Nils Melzer ha scritto un libro che va letto: “Il processo a Julian Assange”. È stato pubblicato in Italia da Fazi Editore nell’aprile del 2023. La versione originale è del 2021. La vicenda riguarda una storia giudiziaria durata almeno una dozzina d’anni, quella del fondatore di Wikileaks. È una storia che serve a comprendere come l’Occidente stia tentando di ridefinire l’equilibrio tra il diritto dei cittadini a essere informati e la libertà d’azione degli stati nella difesa della sicurezza nazionale. E per l’Europa che purtroppo si trova da un anno a fronteggiare una guerra sul suo territorio, questa questione propone dati di fatto che vanno conosciuti.

Julian Assange non è un personaggio simpatico. Molti lo vedono semplicemente come un ladro di documenti, per qualcuno è addirittura un terrorista, mentre tante altre persone lo considerano una sorta di eroe dell’epoca digitale. Di sicuro, con la sua opera ha contribuito a pubblicare documenti che hanno consentito ai cittadini in Occidente di conoscere come operavano i soldati americani in Iraq e che informazioni si scambiavano i diplomatici americani, oltre a una quantità di operazioni borderline di varie aziende e autorità in Europa e America.

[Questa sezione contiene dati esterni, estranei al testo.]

-- ==== Sys2Proof/Machine/PublicKey.lean ====
section
/-!
DEFINITION. The public-key algorithms that spec/18_seal_engine.md names: Ed25519 (RFC 8032), X25519 (RFC 7748), the
secp384r1 exchange of SPDM, ML-DSA-65 (FIPS 204) and ML-KEM-768 (FIPS 203), with SHAKE and SHA-3 (FIPS 202) and SHA-512
(FIPS 180-4) beneath them. Strings are lists of bytes.
-/

namespace Sys2Proof.Machine

/-! ### SHA-512, and the sponges of FIPS 202 -/

def sha512Init : List Word :=
  [0x6A09E667F3BCC908, 0xBB67AE8584CAA73B, 0x3C6EF372FE94F82B, 0xA54FF53A5F1D36F1,
    0x510E527FADE682D1, 0x9B05688C2B3E6C1F, 0x1F83D9ABFB41BD6B, 0x5BE0CD19137E2179]

def sha512 (m : List Byte) : List Byte := shaBytes (shaBlocks sha512Init (shaPad m (8 * m.length)))

def keccakConstants : List Word :=
  [0x0000000000000001, 0x0000000000008082, 0x800000000000808A, 0x8000000080008000, 0x000000000000808B, 0x0000000080000001,
    0x8000000080008081, 0x8000000000008009, 0x000000000000008A, 0x0000000000000088, 0x0000000080008009, 0x000000008000000A] ++
  [0x000000008000808B, 0x800000000000008B, 0x8000000000008089, 0x8000000000008003, 0x8000000000008002, 0x8000000000000080,
    0x000000000000800A, 0x800000008000000A, 0x8000000080008081, 0x8000000000008080, 0x0000000080000001, 0x8000000080008008]

/-- The rotation of the lane (x, y), at x + 5y. -/
def keccakRotations : List Nat :=
  [0, 1, 62, 28, 27, 36, 44, 6, 55, 20, 3, 10, 43, 25, 39, 41, 45, 15, 21, 8, 18, 2, 61, 56, 14]

/-- A round of KECCAK-f[1600] on 25 lanes. -/
def keccakRound (a : List Word) (rc : Word) : List Word :=
  let at_ := fun (i : Nat) => a.getD i 0
  let c := (List.range 5).map fun x => at_ x ^^^ at_ (x + 5) ^^^ at_ (x + 10) ^^^ at_ (x + 15) ^^^ at_ (x + 20)
  let d := (List.range 5).map fun x => c.getD ((x + 4) % 5) 0 ^^^ (c.getD ((x + 1) % 5) 0).rotateLeft 1
  let b := (List.range 25).map fun i =>
    let j := (i + 3 * (i / 5)) % 5 + 5 * (i % 5)
    (at_ j ^^^ d.getD (j % 5) 0).rotateLeft (keccakRotations.getD j 0)
  let e := (List.range 25).map fun i =>
    let row := fun (k : Nat) => b.getD (i / 5 * 5 + (i + k) % 5) 0
    row 0 ^^^ ~~~row 1 &&& row 2
  match e with
  | x :: xs => (x ^^^ rc) :: xs
  | [] => []

def keccakF (a : List Word) : List Word := keccakConstants.foldl keccakRound a

/-- The state after a padded message, in blocks of rate bytes. -/
def absorb (rate : Nat) (m : List Byte) : List Word :=
  (pieces rate m).foldl (fun a p =>
    let ws := (pieces 8 p).map fun x => BitVec.ofNat 64 (ofBytes x)
    keccakF (((a.take (rate / 8)).zip ws).map (fun x => x.1 ^^^ x.2) ++ a.drop (rate / 8))) (List.replicate 25 0)

/-- n blocks of the output of a state. -/
def squeeze (rate : Nat) : Nat → List Word → List Byte
  | 0, _ => []
  | n + 1, a => ((a.take (rate / 8)).flatMap fun x => toBytes 8 x.toNat) ++ squeeze rate n (keccakF a)

/-- len bytes of the sponge of a rate, with the suffix of its function, 6 for SHA-3 and 0x1F for SHAKE. -/
def sponge (rate : Nat) (suffix : Byte) (m : List Byte) (len : Nat) : List Byte :=
  let fill := rate - m.length % rate
  let pad := if fill = 1 then [suffix ^^^ 0x80] else suffix :: (List.replicate (fill - 2) 0 ++ [0x80])
  (squeeze rate ((len + rate - 1) / rate) (absorb rate (m ++ pad))).take len

def shake128 (m : List Byte) (len : Nat) : List Byte := sponge 168 0x1F m len
def shake256 (m : List Byte) (len : Nat) : List Byte := sponge 136 0x1F m len
def sha3x256 (m : List Byte) : List Byte := sponge 136 6 m 32
def sha3x512 (m : List Byte) : List Byte := sponge 72 6 m 64

/-! ### Numbers modulo a prime -/

/-- b^e modulo m, of the low 384 bits of e. -/
def powMod (b e m : Nat) : Nat :=
  (List.range 384).foldr (fun i acc =>
    let x := acc * acc % m
    if e.testBit i then x * b % m else x) 1

/-- The inverse modulo a prime, 0 of 0. -/
def invMod (x p : Nat) : Nat := powMod x (p - 2) p

/-- x − y modulo p. -/
def subMod (x y p : Nat) : Nat := (x + p - y % p) % p

/-! ### Ed25519 and X25519 -/

def edP : Nat := 2 ^ 255 - 19
def edL : Nat := 2 ^ 252 + 27742317777372353535851937790883648493
def edD : Nat := 0x52036CEE2B6FFE738CC740797779E89800700A4D4141D8AB75EB4DCA135978A3

/-- A point as (X, Y, Z, T), with x = X/Z, y = Y/Z and T = XY/Z. -/
structure EdPoint where
  x : Nat
  y : Nat
  z : Nat
  t : Nat
  deriving DecidableEq, Repr

def edZero : EdPoint := ⟨0, 1, 1, 0⟩

/-- The point of affine coordinates. -/
def edAffine (x y : Nat) : EdPoint := ⟨x, y, 1, x * y % edP⟩

def edBase : EdPoint := edAffine 0x216936D3CD6E53FEC0A4E231FDD6DC5C692CC7609525A7B2C9562D608F25D51A
  0x6666666666666666666666666666666666666666666666666666666666666658

/-- The sum of two points, equal ones too (RFC 8032, 5.1.4). -/
def edAdd (p q : EdPoint) : EdPoint :=
  let a := subMod p.y p.x edP * subMod q.y q.x edP % edP
  let b := (p.y + p.x) * (q.y + q.x) % edP
  let c := p.t * 2 * edD * q.t % edP
  let d := p.z * 2 * q.z % edP
  let e := subMod b a edP
  let f := subMod d c edP
  let g := (d + c) % edP
  let h := (b + a) % edP
  ⟨e * f % edP, g * h % edP, f * g % edP, e * h % edP⟩

/-- k times a point, of the low 384 bits of k. -/
def edMul (k : Nat) (p : EdPoint) : EdPoint :=
  (List.range 384).foldr (fun i acc =>
    let x := edAdd acc acc
    if k.testBit i then edAdd x p else x) edZero

def edEncode (p : EdPoint) : List Byte :=
  let zi := invMod p.z edP
  toBytes 32 (p.y * zi % edP + 2 ^ 255 * (p.x * zi % edP % 2))

/-- The point of 32 bytes, where they name one (RFC 8032, 5.1.3). -/
def edDecode (bs : List Byte) : Option EdPoint :=
  let n := ofBytes bs
  let y := n % 2 ^ 255
  let sign := n / 2 ^ 255 % 2
  let u := subMod (y * y) 1 edP
  let v := (edD * y % edP * y + 1) % edP
  let r := u * powMod v 3 edP % edP * powMod (u * powMod v 7 edP % edP) ((edP - 5) / 8) edP % edP
  let root :=
    if v * r % edP * r % edP = u then some r
    else if (v * r % edP * r + u) % edP = 0 then some (r * powMod 2 ((edP - 1) / 4) edP % edP)
    else none
  match root with
  | none => none
  | some x =>
    if bs.length ≠ 32 || edP ≤ y || (x = 0 && sign = 1) then none
    else some (edAffine (if x % 2 = sign then x else edP - x) y)

/-- A secret scalar's bytes with the bits that Ed25519 and X25519 fix. -/
def clamp (bs : List Byte) : Nat := ofBytes bs % 2 ^ 254 / 8 * 8 + 2 ^ 254

def ed25519Public (seed : List Byte) : List Byte := edEncode (edMul (clamp ((sha512 seed).take 32)) edBase)

/-- The signature of a message under the private key of 32 bytes. -/
def ed25519Sign (seed m : List Byte) : List Byte :=
  let h := sha512 seed
  let a := clamp (h.take 32)
  let r := ofBytes (sha512 (h.drop 32 ++ m)) % edL
  let rb := edEncode (edMul r edBase)
  let k := ofBytes (sha512 (rb ++ edEncode (edMul a edBase) ++ m)) % edL
  rb ++ toBytes 32 ((r + k * a) % edL)

/-- A signature verifies under a public key: [8][S]B = [8]R + [8][k]A. -/
def ed25519Verify (key m sig : List Byte) : Bool :=
  let sn := ofBytes (sig.drop 32)
  match edDecode key, edDecode (sig.take 32) with
  | some a, some r =>
    let k := ofBytes (sha512 (sig.take 32 ++ key ++ m)) % edL
    let x := edMul (8 * sn) edBase
    let y := edAdd (edMul 8 r) (edMul (8 * k) a)
    sig.length == 64 && decide (sn < edL) && x.x * y.z % edP == y.x * x.z % edP && x.y * y.z % edP == y.y * x.z % edP
  | _, _ => false

/-- The ladder of RFC 7748 from bit n − 1 of k down, on (x2, z2, x3, z3). -/
def x25519Ladder (k u : Nat) : Nat → Nat × Nat × Nat × Nat → Nat × Nat × Nat × Nat
  | 0, v => v
  | n + 1, (x2, z2, x3, z3) =>
    let swap := k.testBit n
    let (x2, z2, x3, z3) := if swap then (x3, z3, x2, z2) else (x2, z2, x3, z3)
    let a := (x2 + z2) % edP
    let aa := a * a % edP
    let b := subMod x2 z2 edP
    let bb := b * b % edP
    let e := subMod aa bb edP
    let da := subMod x3 z3 edP * a % edP
    let cb := (x3 + z3) * b % edP
    let x3 := powMod (da + cb) 2 edP
    let z3 := u * powMod (subMod da cb edP) 2 edP % edP
    let x2 := aa * bb % edP
    let z2 := e * (aa + 121665 * e) % edP
    x25519Ladder k u n (if swap then (x3, z3, x2, z2) else (x2, z2, x3, z3))

/-- The function X25519 of a scalar and a u coordinate, of 32 bytes each. -/
def x25519 (scalar point : List Byte) : List Byte :=
  let u := ofBytes point % 2 ^ 255 % edP
  let (x, z, _, _) := x25519Ladder (clamp scalar) u 255 (1, 0, u, 1)
  toBytes 32 (x * invMod z edP % edP)

/-! ### secp384r1 -/

def ecP : Nat := 2 ^ 384 - 2 ^ 128 - 2 ^ 96 + 2 ^ 32 - 1
def ecB : Nat := 0xB3312FA7E23EE7E4988E056BE3F82D19181D9C6EFE8141120314088F5013875AC656398D8A2ED19D2A85C8EDD3EC2AEF
def ecN : Nat := 0xFFFFFFFFFFFFFFFFFFFFFFFFFFFFFFFFFFFFFFFFFFFFFFFFC7634D81F4372DDF581A0DB248B0A77AECEC196ACCC52973
def ecBase : Option (Nat × Nat) := some
  (0xAA87CA22BE8B05378EB1C71EF320AD746E1D3B628BA79B9859F741E082542A385502F25DBF55296C3A545E3872760AB7,
    0x3617DE4A96262C6F5D9E98BF9292DC29F8F41DBD289A147CE9DA3113B5F0B8C00A60B1CE1D7E819D7A431D7C90EA0E5F)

Nils Melzer ha scritto il libro, insieme a Oliver Kobold, in seguito alla sua inchiesta sulla vicenda di Assange, condotta in qualità di relatore speciale alle Nazioni Unite sulla tortura.

Melzer, come molti cittadini occidentali, per molto tempo aveva seguito le vicende di Assange con una certa distrazione. Aveva in mente quell’atteggiamento un po’ paranoico che chiunque abbia incontrato Assange non poteva non notare. Si ricordava delle accuse di stupro che gli erano state rivolte da due donne in Svezia. Sapeva ovviamente che la sua piattaforma Wikileaks era stata in grado di rivelare documenti scottanti. E era al corrente del fatto che Assange si era rifugiato per anni nell’ambasciata dell’Equador a Londra per evitare il processo. Sicché quando Assange gli scrisse per chiedere aiuto non degnò di molta attenzione il messaggio. Ma alcune circostanze che si sono create nel contesto del suo mandato all’Onu lo avrebbero condotto a ricredersi.

Quando finalmente si è occupato con attenzione del caso, si è reso conto che, dal punto di vista del diritto internazionale, il trattamento riservato ad Assange era un esempio di una sottile forme di tortura che sulla spinta del governo americano, i sistemi giuridici inglese e svedese avevano contribuito a realizzare. E ha compreso che la vita di Assange era in pericolo. Per questo ha deciso di approfondire l’argomento.

Al centro della questione, alla fine, c’è un problema molto chiaro: Assange ha messo in piedi un sistema molto innovativo per favorire la pubblicazione di documenti segreti che potevano mettere in difficoltà il potere politico o economico. Per il governo americano le pubblicazioni su Wikileaks hanno messo a rischio la sicurezza di civili, soldati, diplomatici, alleati in diverse zone di guerra e di pericolo. Per i difensori di Assange quelle pubblicazioni sono state semplicemente altrettanti atti di giornalismo.

Per Melzer, è una questione di equilibrio: da un lato, c’è la segretezza delle operazioni militari e diplomatiche necessaria per gli stati che devono fare il loro lavoro di fronte ai nemici della sicurezza nazionale; dall’altro lato, c’è la trasparenza delle informazioni che il giornalismo è chiamato a creare nei casi in cui questa serva ai cittadini per formarsi un’opinione sull’operato dei loro governi.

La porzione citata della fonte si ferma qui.